[Source data]
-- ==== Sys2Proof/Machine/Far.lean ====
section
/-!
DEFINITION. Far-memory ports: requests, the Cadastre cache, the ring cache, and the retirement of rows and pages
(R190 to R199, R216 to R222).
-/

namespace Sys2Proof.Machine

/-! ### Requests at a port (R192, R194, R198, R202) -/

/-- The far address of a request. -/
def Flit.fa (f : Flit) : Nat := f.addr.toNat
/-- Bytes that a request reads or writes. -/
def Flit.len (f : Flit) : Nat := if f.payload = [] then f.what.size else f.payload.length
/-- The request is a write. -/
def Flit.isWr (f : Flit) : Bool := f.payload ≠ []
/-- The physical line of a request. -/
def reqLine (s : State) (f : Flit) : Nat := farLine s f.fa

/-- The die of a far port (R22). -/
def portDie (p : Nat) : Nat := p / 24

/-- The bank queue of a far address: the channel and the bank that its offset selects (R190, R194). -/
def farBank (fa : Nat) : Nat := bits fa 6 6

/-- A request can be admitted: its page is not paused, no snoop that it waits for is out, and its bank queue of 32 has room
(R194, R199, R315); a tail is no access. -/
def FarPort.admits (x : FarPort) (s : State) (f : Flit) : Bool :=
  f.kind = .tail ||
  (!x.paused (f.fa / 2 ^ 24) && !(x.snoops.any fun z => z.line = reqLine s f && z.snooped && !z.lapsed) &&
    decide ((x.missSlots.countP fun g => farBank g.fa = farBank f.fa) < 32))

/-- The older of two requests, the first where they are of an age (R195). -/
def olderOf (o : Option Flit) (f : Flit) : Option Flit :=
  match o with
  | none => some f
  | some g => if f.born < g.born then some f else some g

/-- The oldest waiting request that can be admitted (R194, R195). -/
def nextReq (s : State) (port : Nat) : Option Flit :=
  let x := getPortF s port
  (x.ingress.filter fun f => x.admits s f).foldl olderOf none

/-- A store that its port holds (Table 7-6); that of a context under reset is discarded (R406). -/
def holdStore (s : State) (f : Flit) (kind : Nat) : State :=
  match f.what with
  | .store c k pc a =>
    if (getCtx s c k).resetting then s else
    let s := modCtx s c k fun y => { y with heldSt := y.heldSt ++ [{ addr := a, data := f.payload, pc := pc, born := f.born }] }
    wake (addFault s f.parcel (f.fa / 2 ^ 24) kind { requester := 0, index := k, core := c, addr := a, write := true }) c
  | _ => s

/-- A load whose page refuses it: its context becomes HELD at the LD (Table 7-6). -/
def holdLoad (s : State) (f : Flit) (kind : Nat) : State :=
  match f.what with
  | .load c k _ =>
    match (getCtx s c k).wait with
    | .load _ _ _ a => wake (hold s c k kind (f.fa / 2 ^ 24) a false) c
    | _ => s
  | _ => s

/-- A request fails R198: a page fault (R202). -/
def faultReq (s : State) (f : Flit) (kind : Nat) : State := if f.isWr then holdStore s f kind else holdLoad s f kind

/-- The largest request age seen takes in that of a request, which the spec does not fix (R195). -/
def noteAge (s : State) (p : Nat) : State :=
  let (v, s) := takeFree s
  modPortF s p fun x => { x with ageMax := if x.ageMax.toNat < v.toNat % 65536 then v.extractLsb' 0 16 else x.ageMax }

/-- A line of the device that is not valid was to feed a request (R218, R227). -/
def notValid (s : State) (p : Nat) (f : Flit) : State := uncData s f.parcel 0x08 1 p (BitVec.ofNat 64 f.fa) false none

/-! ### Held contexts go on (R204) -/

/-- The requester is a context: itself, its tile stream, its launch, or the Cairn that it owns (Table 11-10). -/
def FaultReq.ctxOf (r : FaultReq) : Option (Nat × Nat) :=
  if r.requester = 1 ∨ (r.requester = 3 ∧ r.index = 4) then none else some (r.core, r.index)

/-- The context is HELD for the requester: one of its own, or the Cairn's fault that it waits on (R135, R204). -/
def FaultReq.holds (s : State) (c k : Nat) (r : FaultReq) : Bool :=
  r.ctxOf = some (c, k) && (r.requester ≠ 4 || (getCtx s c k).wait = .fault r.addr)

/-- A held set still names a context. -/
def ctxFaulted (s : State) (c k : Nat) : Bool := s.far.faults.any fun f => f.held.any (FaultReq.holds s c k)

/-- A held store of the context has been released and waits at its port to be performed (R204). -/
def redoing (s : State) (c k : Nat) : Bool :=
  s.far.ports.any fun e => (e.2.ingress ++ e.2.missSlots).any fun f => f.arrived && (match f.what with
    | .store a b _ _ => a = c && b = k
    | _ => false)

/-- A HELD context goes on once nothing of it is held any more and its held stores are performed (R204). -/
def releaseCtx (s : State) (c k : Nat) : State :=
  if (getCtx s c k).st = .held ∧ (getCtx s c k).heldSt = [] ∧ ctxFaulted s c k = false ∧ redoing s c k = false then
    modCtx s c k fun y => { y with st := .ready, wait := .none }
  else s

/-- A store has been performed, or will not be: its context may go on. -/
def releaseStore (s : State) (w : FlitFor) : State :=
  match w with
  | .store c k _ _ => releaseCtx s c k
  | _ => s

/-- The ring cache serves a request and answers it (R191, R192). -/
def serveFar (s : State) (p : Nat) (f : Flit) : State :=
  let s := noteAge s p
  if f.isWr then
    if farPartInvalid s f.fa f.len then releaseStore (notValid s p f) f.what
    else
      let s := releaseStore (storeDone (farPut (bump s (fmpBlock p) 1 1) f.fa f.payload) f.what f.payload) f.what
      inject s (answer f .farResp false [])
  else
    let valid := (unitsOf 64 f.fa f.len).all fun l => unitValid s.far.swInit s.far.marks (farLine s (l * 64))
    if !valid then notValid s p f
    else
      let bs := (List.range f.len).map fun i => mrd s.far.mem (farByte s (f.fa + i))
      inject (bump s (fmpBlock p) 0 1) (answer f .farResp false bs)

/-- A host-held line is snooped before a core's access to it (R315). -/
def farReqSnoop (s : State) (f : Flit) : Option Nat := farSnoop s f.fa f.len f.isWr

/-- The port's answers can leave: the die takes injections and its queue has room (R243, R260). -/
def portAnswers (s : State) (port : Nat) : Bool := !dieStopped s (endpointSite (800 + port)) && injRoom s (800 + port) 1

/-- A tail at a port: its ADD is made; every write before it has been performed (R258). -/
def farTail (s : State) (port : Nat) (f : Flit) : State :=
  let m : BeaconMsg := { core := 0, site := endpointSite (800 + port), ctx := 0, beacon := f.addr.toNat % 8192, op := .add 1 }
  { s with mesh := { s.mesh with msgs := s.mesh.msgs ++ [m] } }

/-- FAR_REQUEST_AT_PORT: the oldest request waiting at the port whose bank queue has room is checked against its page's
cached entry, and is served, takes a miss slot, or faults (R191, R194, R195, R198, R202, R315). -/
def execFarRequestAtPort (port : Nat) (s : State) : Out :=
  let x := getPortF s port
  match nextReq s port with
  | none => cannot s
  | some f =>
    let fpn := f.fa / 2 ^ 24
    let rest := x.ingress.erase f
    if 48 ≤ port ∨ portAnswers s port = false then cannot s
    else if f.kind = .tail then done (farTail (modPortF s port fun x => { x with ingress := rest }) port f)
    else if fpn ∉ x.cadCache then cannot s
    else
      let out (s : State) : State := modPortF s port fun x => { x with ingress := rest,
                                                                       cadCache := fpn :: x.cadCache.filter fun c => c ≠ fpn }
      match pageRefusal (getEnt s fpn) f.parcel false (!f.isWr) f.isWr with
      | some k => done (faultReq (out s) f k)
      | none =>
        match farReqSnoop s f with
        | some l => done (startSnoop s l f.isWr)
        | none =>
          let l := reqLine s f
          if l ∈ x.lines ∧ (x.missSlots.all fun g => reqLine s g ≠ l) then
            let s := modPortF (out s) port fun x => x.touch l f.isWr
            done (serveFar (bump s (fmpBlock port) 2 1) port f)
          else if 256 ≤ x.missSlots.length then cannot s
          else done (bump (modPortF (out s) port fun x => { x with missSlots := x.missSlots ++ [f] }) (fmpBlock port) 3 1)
...
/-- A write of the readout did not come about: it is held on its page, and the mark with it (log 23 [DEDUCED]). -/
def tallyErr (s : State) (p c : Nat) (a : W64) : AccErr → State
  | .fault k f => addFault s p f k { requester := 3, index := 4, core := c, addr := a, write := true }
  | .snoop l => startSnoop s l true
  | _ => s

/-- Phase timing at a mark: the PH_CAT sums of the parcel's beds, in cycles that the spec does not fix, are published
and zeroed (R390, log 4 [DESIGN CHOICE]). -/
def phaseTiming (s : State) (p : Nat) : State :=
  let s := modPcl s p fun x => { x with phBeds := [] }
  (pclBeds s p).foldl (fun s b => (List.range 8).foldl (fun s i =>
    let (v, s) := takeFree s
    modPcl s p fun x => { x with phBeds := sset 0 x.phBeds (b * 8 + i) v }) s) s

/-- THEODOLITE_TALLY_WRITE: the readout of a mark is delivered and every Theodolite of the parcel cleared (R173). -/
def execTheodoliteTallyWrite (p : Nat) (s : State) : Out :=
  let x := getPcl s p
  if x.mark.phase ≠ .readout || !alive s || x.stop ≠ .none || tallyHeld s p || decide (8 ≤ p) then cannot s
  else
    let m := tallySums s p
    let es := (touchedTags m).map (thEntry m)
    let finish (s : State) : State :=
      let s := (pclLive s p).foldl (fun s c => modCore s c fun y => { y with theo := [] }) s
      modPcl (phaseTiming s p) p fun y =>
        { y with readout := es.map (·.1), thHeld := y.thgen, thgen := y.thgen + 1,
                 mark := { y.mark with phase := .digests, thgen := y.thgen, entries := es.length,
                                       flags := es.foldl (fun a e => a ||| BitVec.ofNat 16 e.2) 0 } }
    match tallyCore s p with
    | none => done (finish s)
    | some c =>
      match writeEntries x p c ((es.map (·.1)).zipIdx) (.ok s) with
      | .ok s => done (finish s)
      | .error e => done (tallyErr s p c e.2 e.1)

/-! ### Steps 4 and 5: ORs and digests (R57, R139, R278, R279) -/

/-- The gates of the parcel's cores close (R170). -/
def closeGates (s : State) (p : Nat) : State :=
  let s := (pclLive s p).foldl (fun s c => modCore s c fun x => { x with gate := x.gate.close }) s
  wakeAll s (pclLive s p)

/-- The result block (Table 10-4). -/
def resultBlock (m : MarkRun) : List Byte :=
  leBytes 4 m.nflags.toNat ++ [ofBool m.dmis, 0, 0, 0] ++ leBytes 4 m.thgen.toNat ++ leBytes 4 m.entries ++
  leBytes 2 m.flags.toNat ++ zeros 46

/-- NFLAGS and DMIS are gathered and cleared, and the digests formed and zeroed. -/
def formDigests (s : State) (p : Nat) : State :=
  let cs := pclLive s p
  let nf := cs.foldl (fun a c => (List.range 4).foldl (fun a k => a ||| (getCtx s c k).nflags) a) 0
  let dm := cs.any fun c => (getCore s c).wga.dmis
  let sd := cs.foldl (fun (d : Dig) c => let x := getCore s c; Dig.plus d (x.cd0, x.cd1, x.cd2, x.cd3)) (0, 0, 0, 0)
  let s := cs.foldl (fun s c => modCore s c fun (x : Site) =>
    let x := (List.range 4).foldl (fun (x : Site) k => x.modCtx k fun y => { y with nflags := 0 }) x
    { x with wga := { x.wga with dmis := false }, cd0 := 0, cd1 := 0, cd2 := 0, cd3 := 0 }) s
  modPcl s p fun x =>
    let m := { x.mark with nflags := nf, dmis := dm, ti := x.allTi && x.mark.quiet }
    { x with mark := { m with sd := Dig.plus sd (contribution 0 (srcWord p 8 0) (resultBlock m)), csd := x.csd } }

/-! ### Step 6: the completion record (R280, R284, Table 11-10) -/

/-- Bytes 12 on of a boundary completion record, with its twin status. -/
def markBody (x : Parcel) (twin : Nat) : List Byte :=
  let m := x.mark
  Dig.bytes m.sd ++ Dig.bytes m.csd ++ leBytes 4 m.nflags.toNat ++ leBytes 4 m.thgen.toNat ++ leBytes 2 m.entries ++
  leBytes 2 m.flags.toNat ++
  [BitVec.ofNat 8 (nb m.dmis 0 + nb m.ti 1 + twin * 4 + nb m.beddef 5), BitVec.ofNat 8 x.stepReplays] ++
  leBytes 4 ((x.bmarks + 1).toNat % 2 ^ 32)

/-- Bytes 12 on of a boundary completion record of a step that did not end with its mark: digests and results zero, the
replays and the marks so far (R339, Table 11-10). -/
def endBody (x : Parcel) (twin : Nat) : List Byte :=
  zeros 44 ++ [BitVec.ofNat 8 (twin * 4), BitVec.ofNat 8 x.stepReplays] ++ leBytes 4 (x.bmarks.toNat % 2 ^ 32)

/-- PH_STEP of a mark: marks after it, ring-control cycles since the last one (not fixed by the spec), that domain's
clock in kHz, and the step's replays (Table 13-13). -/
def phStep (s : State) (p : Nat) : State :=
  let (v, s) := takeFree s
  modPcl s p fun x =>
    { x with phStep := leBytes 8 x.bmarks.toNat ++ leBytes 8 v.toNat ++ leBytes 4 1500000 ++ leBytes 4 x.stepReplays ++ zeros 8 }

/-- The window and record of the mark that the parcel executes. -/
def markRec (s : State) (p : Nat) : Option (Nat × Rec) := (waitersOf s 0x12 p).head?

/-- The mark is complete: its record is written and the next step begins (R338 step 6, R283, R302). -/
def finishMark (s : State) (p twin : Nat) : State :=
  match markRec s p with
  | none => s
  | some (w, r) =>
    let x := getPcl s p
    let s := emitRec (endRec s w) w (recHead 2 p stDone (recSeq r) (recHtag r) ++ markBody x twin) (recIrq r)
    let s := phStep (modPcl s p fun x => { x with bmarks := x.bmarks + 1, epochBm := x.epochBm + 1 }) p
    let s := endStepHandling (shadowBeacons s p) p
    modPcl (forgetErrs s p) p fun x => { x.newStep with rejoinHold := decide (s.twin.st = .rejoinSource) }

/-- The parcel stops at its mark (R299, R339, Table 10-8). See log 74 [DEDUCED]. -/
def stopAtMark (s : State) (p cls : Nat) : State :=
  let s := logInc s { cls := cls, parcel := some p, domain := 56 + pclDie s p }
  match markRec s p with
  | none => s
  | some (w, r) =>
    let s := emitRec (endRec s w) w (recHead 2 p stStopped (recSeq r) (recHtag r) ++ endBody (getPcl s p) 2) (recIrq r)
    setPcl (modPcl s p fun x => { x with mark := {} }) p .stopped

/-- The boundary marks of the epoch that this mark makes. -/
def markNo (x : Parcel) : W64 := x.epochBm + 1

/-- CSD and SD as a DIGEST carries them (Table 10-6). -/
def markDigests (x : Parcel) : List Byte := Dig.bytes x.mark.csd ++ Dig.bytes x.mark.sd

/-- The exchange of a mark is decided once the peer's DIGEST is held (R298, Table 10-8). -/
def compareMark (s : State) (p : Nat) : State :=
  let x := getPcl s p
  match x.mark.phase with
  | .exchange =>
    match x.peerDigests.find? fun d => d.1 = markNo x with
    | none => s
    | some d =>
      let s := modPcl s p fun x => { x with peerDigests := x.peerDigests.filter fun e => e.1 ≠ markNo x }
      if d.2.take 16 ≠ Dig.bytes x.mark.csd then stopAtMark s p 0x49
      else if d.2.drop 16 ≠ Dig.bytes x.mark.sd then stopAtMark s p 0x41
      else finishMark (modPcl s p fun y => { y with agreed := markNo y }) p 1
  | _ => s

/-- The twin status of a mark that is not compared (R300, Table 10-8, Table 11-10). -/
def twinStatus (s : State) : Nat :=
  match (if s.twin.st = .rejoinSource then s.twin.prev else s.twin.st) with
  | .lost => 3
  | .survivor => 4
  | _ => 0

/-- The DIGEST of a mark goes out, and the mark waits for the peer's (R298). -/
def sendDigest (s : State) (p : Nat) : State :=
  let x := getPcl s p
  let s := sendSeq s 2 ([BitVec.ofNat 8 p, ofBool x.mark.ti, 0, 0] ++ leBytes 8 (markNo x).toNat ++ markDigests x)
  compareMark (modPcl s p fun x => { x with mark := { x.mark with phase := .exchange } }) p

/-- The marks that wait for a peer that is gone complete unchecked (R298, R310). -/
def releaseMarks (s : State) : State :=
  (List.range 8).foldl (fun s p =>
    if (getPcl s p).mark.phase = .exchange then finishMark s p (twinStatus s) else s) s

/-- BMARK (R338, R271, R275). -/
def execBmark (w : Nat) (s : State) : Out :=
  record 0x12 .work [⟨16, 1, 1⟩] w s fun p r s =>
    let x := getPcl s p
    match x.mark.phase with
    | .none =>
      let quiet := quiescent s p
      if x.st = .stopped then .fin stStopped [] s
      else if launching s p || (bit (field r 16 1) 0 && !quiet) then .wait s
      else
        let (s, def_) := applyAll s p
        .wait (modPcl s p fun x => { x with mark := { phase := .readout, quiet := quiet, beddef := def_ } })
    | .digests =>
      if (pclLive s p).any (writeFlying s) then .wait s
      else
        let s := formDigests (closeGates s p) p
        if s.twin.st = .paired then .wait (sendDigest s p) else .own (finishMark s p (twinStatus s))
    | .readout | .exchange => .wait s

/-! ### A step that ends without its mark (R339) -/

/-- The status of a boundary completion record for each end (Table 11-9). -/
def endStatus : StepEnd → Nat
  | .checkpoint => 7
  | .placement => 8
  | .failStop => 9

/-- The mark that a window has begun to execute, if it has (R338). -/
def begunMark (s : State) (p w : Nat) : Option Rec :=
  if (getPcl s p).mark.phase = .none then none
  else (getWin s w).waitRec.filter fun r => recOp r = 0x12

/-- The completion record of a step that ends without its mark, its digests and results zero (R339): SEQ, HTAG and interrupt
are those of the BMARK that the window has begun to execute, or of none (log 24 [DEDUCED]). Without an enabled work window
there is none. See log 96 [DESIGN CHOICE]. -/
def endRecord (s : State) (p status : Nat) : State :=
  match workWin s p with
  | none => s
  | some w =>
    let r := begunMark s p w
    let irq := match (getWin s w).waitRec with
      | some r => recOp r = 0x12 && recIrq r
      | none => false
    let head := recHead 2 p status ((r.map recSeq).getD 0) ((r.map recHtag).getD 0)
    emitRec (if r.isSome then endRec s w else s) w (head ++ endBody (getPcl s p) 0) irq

> _ABOUT THIS TASK_
Each line above that holds the string "once" should be copied and shown.

> _ANSWER FOR THIS EXERCISE_
/-- A HELD context goes on once nothing of it is held any more and its held stores are performed (R204). -/
/-- The exchange of a mark is decided once the peer's DIGEST is held (R298, Table 10-8). -/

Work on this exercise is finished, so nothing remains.